New York City Schools: Science Genius Launches Hip Hop Cypher

New York City Schools: Science Genius Launches Hip Hop Cypher
We take a look at a new craze sweeping science classrooms across the country, highlighted by a recent “rap-off” in New York City Schools.

For those who relied on Schoolhouse Rock to memorize important facts like the Preamble to the Constitution and the meaning of conjunction, there’s a new kid in town. Rap meets rock in Science Genius, a new way to help kids get excited about subjects like atoms and DNA. The program has recently been tested out in schools in New York City – with great enthusiasm and success. Read on to discover how hip hop and science facts collide to create a whole new generation of science-mania.

Music Meets Academics

Science Genius is a collaboration between rapper GZA from Wu-Tang Clan and Columbia University Teachers College professor Christopher Emdin. The unlikely pair teamed up to use hip hop music to teach a wide range of science subjects to students. According to a report at PBS, the effort began as GZA’s attempt to “bring order to the chaos.”

Emdin explains that the new curriculum is designed to address achievement gaps in science and mathematics that are particularly prevalent in areas like New York City. More importantly, the program was created to inspire an interest in science that has been lacking, using a culturally relevant form of music many students in the New York district can relate to.

“The people who most embrace hip-hop culture are the same populations who are most disinterested in school and disinterested in science,” Emdin told the Huffington Post.

This video illustrates the creativity behind Science Genius.

Science Genius B.A.T.T.L.E.S.

Emdin and GZA took their idea to the next level by forming Science Genius B.A.T.T.L.E.S. (Bringing Attention to Transforming Teaching, Learning, and Engagement in Science). The program, which was introduced to New York City schools this past school year, helps students write and perform their own raps about science topics. Students then had the opportunity to present their raps to a wider audience as they participated in a competition to select the best science rapper from all the schools.

According to, the pilot program involved more than 300 students from nine New York City schools. The students were given specific parameters in which to write their raps, as well as a list of possible topics. According to the Rap Genius website, some of the biology subjects they could choose to explain included:

  • The structures and functions of the human body
  • The mechanisms and patterns of evolution
  • The technology involved in genetic engineering
  • Factors limiting the growth of human populations

The students could also choose from a myriad of chemistry subjects, including:

  • The Periodic Table
  • Properties of materials in terms of atoms and arrangement
  • The structure and properties of atoms
  • Kinetics and equilibrium

Even physics was represented in the topic base, which subjects like explaining variations in wavelength and frequency or exploring the transmission and conservation of energy. Students would study all the subjects on the list, but they could select just one to create their rap. Students were judged on their raps based on the complexity and depth of their study of the subject material.

This video reports on a winner of Scince Genius B.A.T.T.L.E.S.

Working, Rapping, and Studying

WNYC reports that after the project was launched in December 2012, both Emdin and GZA spent time visiting the classrooms involved, helping students write their raps for the contest. Meetings were held after school, to ensure plenty of time for working and reworking the rhymes, as well as studying the science that went into them. In some cases, it was through this work that students developed a passion for the subject they had chosen.

“The whole rock part of earth science is boring to me,” Jahleel Cephus, a student at Validus Preparatory Academy, admitted to WNYC. Cephus chose to write his rap on rocks, and the assignment impelled him to dig deeper to learn more about these seemingly boring objects.

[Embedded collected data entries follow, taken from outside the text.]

-- ==== Sys2Proof/Laws/PerInstr.lean ====
section
/-!
SUPPORT. Per-command laws of well-formedness: the number by which a well-formed command names a mailbox, a point, a channel or
any other thing is one the part has.
-/

namespace Sys2Proof.Laws.Wf

/-- What a well-formed command names is in range. -/
def Statement (i : Instr) : Prop := i.wf = true → ∀ r n, i.subject = some (r, n) → n < r.count

/-- The range test says so for any command. -/
theorem inRange_subject (i : Instr) (h : i.inRange = true) (r : Res) (n : Nat) (e : i.subject = some (r, n)) : n < r.count := by
  unfold Instr.inRange at h
  rw [e] at h
  simpa using h

/-- Every command is covered by its range test. -/
theorem of_wf (i : Instr) : Statement i := fun h r n e => by
  unfold Instr.wf at h
  exact inRange_subject i (by simp_all) r n e
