theorem State.releaseEntry_sound {s x1 x2} (h : Sound s) : Sound (State.releaseEntry s x1 x2) := by
  unfold State.releaseEntry
  repeat' (first | with_reducible assumption | with_reducible (first | apply State.demandEvent_sound | apply State.freePoints_sound | apply State.modScEntry_sound | apply Sound.ite | apply Sound.foldl | apply Sound.forAll | apply Sound.foldlPair | intro _ _ _) | split | dsimp only [refuse, okS, okB, okParts])

theorem ackEntry_sound {x0 s} (h : Sound s) : Sound (ackEntry x0 s).st := by
  unfold ackEntry okS refuse
  repeat' (first | with_reducible assumption | with_reducible (first | apply State.freePoints_sound | apply State.modScEntry_sound | apply State.msgFaultEvent_sound | apply State.releaseEntry_sound | apply State.settleEntry_sound | apply Sound.ite | apply Sound.foldl | apply Sound.forAll | apply Sound.foldlPair | intro _ _ _) | split | dsimp only [refuse, okS, okB, okParts])

theorem ackInput_sound {x0 s} (h : Sound s) : Sound (ackInput x0 s).st := by
  unfold ackInput okS refuse
  repeat' (first | with_reducible assumption | with_reducible (first | apply State.discEvent_sound | apply State.modSafIn_sound | apply State.release4_sound | apply State.releaseInput_sound | apply State.releaseOwn_sound | apply State.settleInput_sound | apply Sound.ite | apply Sound.foldl | apply Sound.forAll | apply Sound.foldlPair | intro _ _ _) | split | dsimp only [refuse, okS, okB, okParts])

theorem serveSafetyAcknowledge_sound {x0 s} (h : Sound s) : Sound (serveSafetyAcknowledge x0 s).st := by
  unfold serveSafetyAcknowledge refuse
  repeat' (first | with_reducible assumption | with_reducible (first | apply ackEntry_sound | apply ackInput_sound | apply Sound.ite | apply Sound.foldl | apply Sound.forAll | apply Sound.foldlPair | intro _ _ _) | split | dsimp only [refuse, okS, okB, okParts])

theorem serveSafetyStatus_sound {x0 s} (h : Sound s) : Sound (serveSafetyStatus x0 s).st := by
  unfold serveSafetyStatus okB refuse
  repeat' (first | with_reducible assumption | with_reducible (first | apply Sound.ite | apply Sound.foldl | apply Sound.forAll | apply Sound.foldlPair | intro _ _ _) | split | dsimp only [refuse, okS, okB, okParts])

theorem execSafetyDiscrepancyLatch_sound {x0 x1 s} (h : Sound s) : SoundO (execSafetyDiscrepancyLatch x0 x1 s) := by
  unfold execSafetyDiscrepancyLatch
  repeat' (first | with_reducible assumption | with_reducible (first | apply State.addCause_sound | apply State.at_sound | apply State.discEvent_sound | apply State.hold4_sound | apply State.modSafIn_sound | apply SoundO.next | exact SoundO.fault | apply SoundO.ite | apply Sound.ite | apply Sound.foldl | apply Sound.forAll | apply Sound.foldlPair | intro _ _ _) | split | dsimp only [refuse, okS, okB, okParts])

theorem execSafetyMessageSend_sound {x0 x1 s} (h : Sound s) : SoundO (execSafetyMessageSend x0 x1 s) := by
  unfold execSafetyMessageSend
  repeat' (first | with_reducible assumption | with_reducible (first | apply State.at_sound | apply State.modScEntry_sound | refine State.modTest_sound ?_ (by (first | exact fun a => a | (intro a; dsimp only; repeat' split) <;> exact a)) | apply State.perturb_sound | apply SoundO.next | exact SoundO.fault | apply SoundO.ite | apply Sound.ite | apply Sound.foldl | apply Sound.forAll | apply Sound.foldlPair | intro _ _ _) | split | dsimp only [refuse, okS, okB, okParts])

theorem execSiLevelChange_sound {x0 x1 x2 x3 x4 s} (h : Sound s) : SoundO (execSiLevelChange x0 x1 x2 x3 x4 s) := by
  unfold execSiLevelChange
  repeat' (first | with_reducible assumption | with_reducible (first | apply State.at_sound | refine State.modSaf_sound ?_ (by (first | exact fun a => a | exact fun a => by simpa [upd] using a | (intro a; (try dsimp only); repeat' split) <;> first | exact a | simpa [upd] using a | simp_all)) (by (first | exact fun a => a | exact fun a => by simpa [upd] using a | (intro a; (try dsimp only); repeat' split) <;> first | exact a | simpa [upd] using a | simp_all)) | apply State.modSafIn_sound | apply State.runInput_sound | apply State.settleInput_sound | apply SoundO.next | exact SoundO.fault | apply SoundO.ite | apply Sound.ite | apply Sound.foldl | apply Sound.forAll | apply Sound.foldlPair | intro _ _ _) | split | dsimp only [refuse, okS, okB, okParts])

theorem execTestSafetyDelayRelease_sound {x0 s} (h : Sound s) : SoundO (execTestSafetyDelayRelease x0 s) := by
  unfold execTestSafetyDelayRelease
  repeat' (first | with_reducible assumption | with_reducible (first | apply State.at_sound | apply State.consume_sound | apply State.modScEntry_sound | refine State.modTest_sound ?_ (by (first | exact fun a => a | (intro a; dsimp only; repeat' split) <;> exact a)) | apply SoundO.next | exact SoundO.fault | apply SoundO.ite | apply Sound.ite | apply Sound.foldl | apply Sound.forAll | apply Sound.foldlPair | intro _ _ _) | split | dsimp only [refuse, okS, okB, okParts])

theorem execSafetyAcknowledge_sound {x0 x1 s} (h : Sound s) : SoundO (execSafetyAcknowledge x0 x1 s) := hostCmd_sound h (fun _ _ a => serveSafetyAcknowledge_sound a)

“I started looking up all these rocks and seeing that there were volcanic rocks and it just started making me want to learn about rocks. Like, for no reason.”

Jahleel’s lyrics have been posted at the Rap Genius website, along with the lyrics written by Jabari Johnson. Johnson, a student at Harlem’s Urban Assembly for the Performing Arts High School, was declared the winner of the first Science Genius B.A.T.T.L.E.S.. Johnson rapped about joules, the unit of energy, wearing a button shirt and bow tie. As the winner of the first competition, Johnson received a shopping list of prizes, including a day at the Museum of Natural History and the chance to spend a day in the studio with GZA.

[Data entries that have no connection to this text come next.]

theorem State.judgeCrossing_sound {s x1} (h : Sound s) : Sound (State.judgeCrossing s x1) := by
  unfold State.judgeCrossing
  repeat' (first | with_reducible assumption | with_reducible (first | refine State.modServo_sound ?_ (by (first | exact fun a => a | exact fun a => by simpa [upd] using a | exact fun a => by simpa [upd, Servo.clearRuns] using a | (intro a; (try dsimp only); repeat' split) <;> first | exact a | simpa [upd] using a | simp_all)) (by (first | exact fun a => a | exact fun a => by simpa [upd] using a | exact fun a => by simpa [upd, Servo.clearRuns] using a | (intro a; (try dsimp only); repeat' split) <;> first | exact a | simpa [upd] using a | simp_all)) | apply State.zcReject_sound | apply Sound.ite | apply Sound.foldl | apply Sound.forAll | apply Sound.foldlPair | intro _ _ _) | split | dsimp only [refuse, okS, okB, okParts])

theorem execZeroCrossing_sound {x0 x1 s} (h : Sound s) : SoundO (execZeroCrossing x0 x1 s) := by
  unfold execZeroCrossing
  repeat' (first | with_reducible assumption | with_reducible (first | apply State.at_sound | apply State.judgeCrossing_sound | refine State.modServo_sound ?_ (by (first | exact fun a => a | exact fun a => by simpa [upd] using a | exact fun a => by simpa [upd, Servo.clearRuns] using a | (intro a; (try dsimp only); repeat' split) <;> first | exact a | simpa [upd] using a | simp_all)) (by (first | exact fun a => a | exact fun a => by simpa [upd] using a | exact fun a => by simpa [upd, Servo.clearRuns] using a | (intro a; (try dsimp only); repeat' split) <;> first | exact a | simpa [upd] using a | simp_all)) | apply SoundO.next | exact SoundO.fault | apply SoundO.ite | apply Sound.ite | apply Sound.foldl | apply Sound.forAll | apply Sound.foldlPair | intro _ _ _) | split | dsimp only [refuse, okS, okB, okParts])

theorem State.freshPtp_sound {s x1} (h : Sound s) : Sound (State.freshPtp s x1) := by
  unfold State.freshPtp
  repeat' (first | with_reducible assumption | with_reducible (first | apply State.loseSource_sound | refine State.modServo_sound ?_ (by (first | exact fun a => a | exact fun a => by simpa [upd] using a | exact fun a => by simpa [upd, Servo.clearRuns] using a | (intro a; (try dsimp only); repeat' split) <;> first | exact a | simpa [upd] using a | simp_all)) (by (first | exact fun a => a | exact fun a => by simpa [upd] using a | exact fun a => by simpa [upd, Servo.clearRuns] using a | (intro a; (try dsimp only); repeat' split) <;> first | exact a | simpa [upd] using a | simp_all)) | apply Sound.ite | apply Sound.foldl | apply Sound.forAll | apply Sound.foldlPair | intro _ _ _) | split | dsimp only [refuse, okS, okB, okParts])

theorem execPtpRestart_sound {x0 s} (h : Sound s) : SoundO (execPtpRestart x0 s) := by
  unfold execPtpRestart
  repeat' (first | with_reducible assumption | with_reducible (first | apply State.at_sound | apply State.freshPtp_sound | apply SoundO.next | exact SoundO.fault | apply SoundO.ite | apply Sound.ite | apply Sound.foldl | apply Sound.forAll | apply Sound.foldlPair | intro _ _ _) | split | dsimp only [refuse, okS, okB, okParts])

theorem execBeaconTimeout_sound {x0 x1 s} (h : Sound s) : SoundO (execBeaconTimeout x0 x1 s) := by
  unfold execBeaconTimeout
  repeat' (first | with_reducible assumption | with_reducible (first | apply State.at_sound | apply State.loseSource_sound | refine State.modServo_sound ?_ (by (first | exact fun a => a | exact fun a => by simpa [upd] using a | exact fun a => by simpa [upd, Servo.clearRuns] using a | (intro a; (try dsimp only); repeat' split) <;> first | exact a | simpa [upd] using a | simp_all)) (by (first | exact fun a => a | exact fun a => by simpa [upd] using a | exact fun a => by simpa [upd, Servo.clearRuns] using a | (intro a; (try dsimp only); repeat' split) <;> first | exact a | simpa [upd] using a | simp_all)) | apply State.neighbourEvent_sound | apply State.queueFault_sound | apply SoundO.next | exact SoundO.fault | apply SoundO.ite | apply Sound.ite | apply Sound.foldl | apply Sound.forAll | apply Sound.foldlPair | intro _ _ _) | split | dsimp only [refuse, okS, okB, okParts])

theorem execTtoSet_sound {x0 x1 s} (h : Sound s) : SoundO (execTtoSet x0 x1 s) := hostCmd_sound h (fun _ _ a => serveTtoSet_sound a)

theorem execTciEdge_sound {x0 x1 x2 x3 s} (h : Sound s) : SoundO (execTciEdge x0 x1 x2 x3 s) := by
  unfold execTciEdge
  repeat' (first | with_reducible assumption | with_reducible (first | apply State.at_sound | apply State.modTci_sound | apply State.raise_sound | apply SoundO.next | exact SoundO.fault | apply SoundO.ite | apply Sound.ite | apply Sound.foldl | apply Sound.forAll | apply Sound.foldlPair | intro _ _ _) | split | dsimp only [refuse, okS, okB, okParts])

theorem execBeaconSlot_sound {x0 s} (h : Sound s) : SoundO (execBeaconSlot x0 s) := by
  unfold execBeaconSlot
  repeat' (first | with_reducible assumption | with_reducible (first | apply State.at_sound | refine State.modServo_sound ?_ (by (first | exact fun a => a | exact fun a => by simpa [upd] using a | exact fun a => by simpa [upd, Servo.clearRuns] using a | (intro a; (try dsimp only); repeat' split) <;> first | exact a | simpa [upd] using a | simp_all)) (by (first | exact fun a => a | exact fun a => by simpa [upd] using a | exact fun a => by simpa [upd, Servo.clearRuns] using a | (intro a; (try dsimp only); repeat' split) <;> first | exact a | simpa [upd] using a | simp_all)) | apply SoundO.next | exact SoundO.fault | apply SoundO.ite | apply Sound.ite | apply Sound.foldl | apply Sound.forAll | apply Sound.foldlPair | intro _ _ _) | split | dsimp only [refuse, okS, okB, okParts])

theorem State.ttoEvent_sound {s x1 x2 x3} (h : Sound s) : Sound (State.ttoEvent s x1 x2 x3) := by
  unfold State.ttoEvent
  repeat' (first | with_reducible assumption | with_reducible (first | apply State.raise_sound | apply Sound.ite | apply Sound.foldl | apply Sound.forAll | apply Sound.foldlPair | intro _ _ _) | split | dsimp only [refuse, okS, okB, okParts])

theorem execPtpMessageTransmit_sound {x0 x1 x2 s} (h : Sound s) : SoundO (execPtpMessageTransmit x0 x1 x2 s) := by
  unfold execPtpMessageTransmit
  repeat' (first | with_reducible assumption | with_reducible (first | apply State.at_sound | refine State.modServo_sound ?_ (by (first | exact fun a => a | exact fun a => by simpa [upd] using a | exact fun a => by simpa [upd, Servo.clearRuns] using a | (intro a; (try dsimp only); repeat' split) <;> first | exact a | simpa [upd] using a | simp_all)) (by (first | exact fun a => a | exact fun a => by simpa [upd] using a | exact fun a => by simpa [upd, Servo.clearRuns] using a | (intro a; (try dsimp only); repeat' split) <;> first | exact a | simpa [upd] using a | simp_all)) | apply State.sendPtp_sound | apply SoundO.next | exact SoundO.fault | apply SoundO.ite | apply Sound.ite | apply Sound.foldl | apply Sound.forAll | apply Sound.foldlPair | intro _ _ _) | split | dsimp only [refuse, okS, okB, okParts])

theorem State.jumpTo_sound {s x1} (h : Sound s) : Sound (State.jumpTo s x1) := by
  unfold State.jumpTo
  repeat' (first | with_reducible assumption | with_reducible (first | apply State.modClk_sound | apply State.modEng_sound | apply State.modFw_sound | refine State.modPts_sound ?_ (by (first | exact fun a => a | exact fun a => by simpa [upd] using a | (intro a; (try dsimp only); repeat' split) <;> first | exact a | simpa [upd] using a | simp_all)) | refine State.modServo_sound ?_ (by (first | exact fun a => a | exact fun a => by simpa [upd] using a | exact fun a => by simpa [upd, Servo.clearRuns] using a | (intro a; (try dsimp only); repeat' split) <;> first | exact a | simpa [upd] using a | simp_all)) (by (first | exact fun a => a | exact fun a => by simpa [upd] using a | exact fun a => by simpa [upd, Servo.clearRuns] using a | (intro a; (try dsimp only); repeat' split) <;> first | exact a | simpa [upd] using a | simp_all)) | refine State.modSlices_sound ?_ (by (first | exact fun a => a | exact fun a => by simpa [upd] using a | (intro a; (try dsimp only); repeat' split) <;> first | exact a | simpa [upd] using a | simp_all)) | apply Sound.ite | apply Sound.foldl | apply Sound.forAll | apply Sound.foldlPair | intro _ _ _) | split | dsimp only [refuse, okS, okB, okParts])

The competition was held on June 21, 2013, at the Teachers College at Columbia University. Top performing students at all the participating schools strutted their stuff, with raps dealing with subjects from sexual reproduction to kinetic energy and evolution. Many of the top raps have been posted on news sites, and of course, YouTube.

Everyone’s a Winner

While Johnson took home the prizes from the first Science Genius B.A.T.T.L.E.S., it appears that all of the students who participated in the experiment were winners in a different way. One student admitted to hating science subjects before the program began. Now, the student said she and her friends can't wait to get into their science class.

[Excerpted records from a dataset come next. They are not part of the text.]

-- ==== Sys2Proof/Tests/Slice0.lean ====
section
/-!
SUPPORT. The package's own tests: ill-formed commands that `Instr.wf` refuses; small checks of one command each against what the
rules say; and for every statement with hypotheses a state and operands that meet them, clause by clause.
-/

namespace Sys2Proof.Tests

set_option Elab.async false

open Sys2Proof.Machine

/-! ### A running machine -/

/-- The header of a test's requests: mailbox 0, tag 7, no flags, over QSPI. -/
abbrev hd : Hdr := ⟨0, 7, 0, false⟩

/-- A node in operation a second after its frame counter's 0: both dies run, metering and the mailbox service are up, every
parameter stands at its default. -/
def up : State := { State.reset with
  clk := { Clock.reset with up := 1000000000, frame := 4000, loaded := true, lastTick := 1000000000 }
  host := { HostPort.reset with capo := true, metering := true, ready := true }
  sw := { SwitchDie.reset with powered := true, phase := 0, armed := true, link := true, lastGood := some 1000000000, window := 20 }
  saf := { Safety.reset with live := true }
  fw := { Firmware.reset with svcRunning := true }
  pwr := { Power.reset with coreOn := true, coreHeld := 0, stage := 6, capoOn := true } }

/-- `up` with parameter values that differ from their defaults. -/
def cfg (l : List (Nat × Nat × Int)) : State := up.modPar (fun x => { x with stored := l, active := l })

/-- An AC outlet at point 15. -/
def ac : State := cfg [(PT_TYPE, 15, 1)]

/-- Its session in a state. -/
def ses (st : SessState) : State := ac.modSes 15 (fun x => { x with state := st })

/-- `up` with the test window unlocked and every group of actions allowed. -/
def unlocked : State := (cfg [(ND_TEST_ALLOW, 0, 255)]).modTest (fun x => { x with unlocked := true })

/-- `Sound` as a check. -/
def soundB (s : State) : Bool :=
  s.host.mbx.length == 8 && s.host.mbx.all (fun b => !b.req || !b.rsp) && s.host.streams.length == 4 &&
  (List.range 4).all (fun k => let f := s.host.streams.getD k Fifo.reset
    decide (f.rptr < 2 ^ (streamBits k + 1)) && f.wptr == (f.rptr + f.words.length) % 2 ^ (streamBits k + 1)) &&
  s.host.events.length == 64 && s.host.events.all (fun q => decide (q.details.length ≤ 8)) &&
  (s.test.unlocked || (s.test.regs == TestRegs.reset && s.test.eff.safAction == 0)) &&
  s.servo.ttos.length == 8 && s.servo.tcis.length == 4 && s.keys.pts.length == 16 && s.keys.tls.length == 16 &&
  s.slices.length == 128 && s.courses.length == 64 && s.pts.length == 16 && s.sw.ch.length == 32 && s.saf.ins.length == 32 &&
  s.saf.entries.length == 16 && s.sar.conv.length == 4 && s.plc.ports.length == 18 && decide (s.ring.faults.length ≤ 16)

theorem getD_of_all {α : Type} {P : α → Prop} {l : List α} {d : α} (hl : ∀ x ∈ l, P x) (hd : P d) (m : Nat) :
    P (l.getD m d) := by
  rw [List.getD_eq_getElem?_getD]
  cases h : l[m]? with
  | none => simpa using hd
  | some x => simpa using hl x (List.mem_of_getElem? h)

theorem sound_of {s : State} (h : soundB s = true) : Sound s := by
  simp only [soundB, Bool.and_eq_true, Bool.or_eq_true, beq_iff_eq, decide_eq_true_eq, List.all_eq_true, List.mem_range,
    Bool.not_eq_true'] at h
  obtain ⟨⟨⟨⟨⟨⟨⟨⟨⟨⟨⟨⟨⟨⟨⟨⟨⟨⟨⟨h1, h2⟩, h3⟩, h4⟩, h5⟩, h6⟩, h7⟩, h8⟩, h9⟩, h10⟩, h11⟩, h12⟩, h13⟩, h14⟩, h15⟩, h16⟩, h17⟩,
    h18⟩, h19⟩, h20⟩ := h
  refine ⟨⟨h1, getD_of_all (P := boxOk) (fun b hb hr => ?_) (by decide), h3, fun k hk => ⟨(h4 k hk).1, (h4 k hk).2⟩, h5,
    getD_of_all (P := fun q : EventQueue => q.details.length ≤ 8) h6 (by decide)⟩, fun hu => ?_, h8, h9, h10, h11, h12, h13, h14, h15, h16, h17,
    h18, h19, h20⟩
  · have := h2 b hb; simpa [hr] using this
  · simpa [hu] using h7

/-- `Taken` as a check. -/
def takenB (s : State) (code : Nat) (h : Hdr) (p : Bytes) : Bool :=
  s.pwr.coreOn && s.serving && !s.fw.recovery && decide (h.mbx < 8) && decide (h.tag < 65536) && h.flags == 0 &&
  s.mboxFree h.mbx && reservedZero code p && decide (p.length ≤ 248)

theorem taken_of {s : State} {code : Nat} {h : Hdr} {p : Bytes} (k : takenB s code h p = true) : Taken s code h p := by
  simp only [takenB, Bool.and_eq_true, Bool.not_eq_true', decide_eq_true_eq, beq_iff_eq] at k
  obtain ⟨⟨⟨⟨⟨⟨⟨⟨k1, k2⟩, k3⟩, k4⟩, k5⟩, k6⟩, k7⟩, k8⟩, k9⟩ := k
  exact ⟨k1, k2, k3, k4, k5, k6, k7, k8, k9⟩

theorem forall_getD {a b : List Nat} {n : Nat} (ha : a.length = n) (hb : b.length = n) {P : Nat → Nat → Nat → Prop}
    (h : ∀ i, i < n → P i (a.getD i 0) (b.getD i 0)) (h0 : ∀ i, P i 0 0) (i : Nat) : P i (a.getD i 0) (b.getD i 0) := by
  by_cases hi : i < n
  · exact h i hi
  · rw [List.getD_eq_default _ _ (by omega), List.getD_eq_default _ _ (by omega)]
    exact h0 i

theorem none_forall {o : Option Nat} {P : Nat → Prop} (h : o = none) : ∀ d, o = some d → P d := by
  intro d hd
  rw [h] at hd
  cases hd

/-- A journal slot and a journal that holds it, unacknowledged. -/
def js : JSlot := ⟨3, 16, 0, [], 0, false⟩

def jr : State := up.modRecs (fun x => { x with journal := [js] })

/-- A ledger entry with 5 in every register of every point, and a node with these registers that has saved it. -/
def ledY : LedgerPoint := { LedgerPoint.reset with regs := List.replicate 38 5 }

def ledE : LedgerEntry := { LedgerEntry.reset with gen := 1, pts := List.replicate 16 ledY }

def led : State := (up.modLed (fun x => { x with slots := [some ledE, none, none, none] })).modPt 15 (fun x => { x with
  regs := List.replicate 38 5, advBase := List.replicate 38 5 })

theorem up_sound : Sound up := sound_of (by decide +kernel)

/-! ### Well-formedness -/

/-- A header whose mailbox the part does not have. -/
abbrev hdBad : Hdr := ⟨8, 0, 0, false⟩

/-- One command for every kind of thing that a command names, by its last number. -/
theorem test_wf_accepts_last_of_each_kind :
    ([.identity ⟨7, 65535, 65535, true⟩ (zeros 248), .streamFlush 3 0, .modulatorRestart 0 127, .courseDiagRepeat 0 63,
      .weldCleared 0 15, .safetyDiscrepancyLatch 0 31, .overloadTimeout 0 31, .sealChange 5 7 true 5, .safetyMessageSend 0 15,
      .ttoEdge 0 7, .tciEdge 0 3 true 0, .sarTimerTick 0 7, .sarSelftestRun 0 3, .testStretchWrite 7 0, .ringFlush 0 1,
      .preambleDetected 0 17 0, .safetyAutoRelease 0 48, .ptpMessageTransmit 0 2 2, .beaconTimeout 0 4095, .railRestartTrip 0 2 0,
      .requestPart hd 65535 [], .registerWrite 65535 0 false, .residualTrip 5 0 5 (List.replicate 25 0), .sensorFaultDeclared 0 0 16 0,
      .sarConversionComplete 5 0 4095 5, .displayOvercurrent 0 255, .holdupMerge 0 [3] [1] [1] []] : List Instr).all Instr.wf =
      true := by decide +kernel

/-- The number after the last one, for every kind. -/
theorem test_wf_refuses_numbers_beyond_the_last :
    ([.identity hdBad [], .mailboxRelease 8 false, .streamFlush 4 0, .modulatorRestart 0 128, .courseDiagRepeat 0 64,
      .weldCleared 0 16, .safetyDiscrepancyLatch 0 32, .overloadTimeout 0 32, .sealChange 5 8 true 5, .safetyMessageSend 0 16,
      .ttoEdge 0 8, .tciEdge 0 4 true 0, .sarTimerTick 0 8, .sarSelftestRun 0 4, .testStretchWrite 8 0, .ringFlush 0 2,
      .preambleDetected 0 18 0, .safetyAutoRelease 0 49, .ptpMessageTransmit 0 3 2, .beaconTimeout 0 4096,
      .railRestartTrip 0 3 0] : List Instr).all (fun i => !i.wf) = true := by decide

Adults involved in the experiment have also touted the early success of the program. Some told that the students that participated in the program are now more engaged in class and got higher grades. They also showed significantly more enthusiasm in their studies. If Science Genius continues to meet with positive reviews and results, it is possible this program could expand to other school districts in the future. Watch out, Schoolhouse Rock.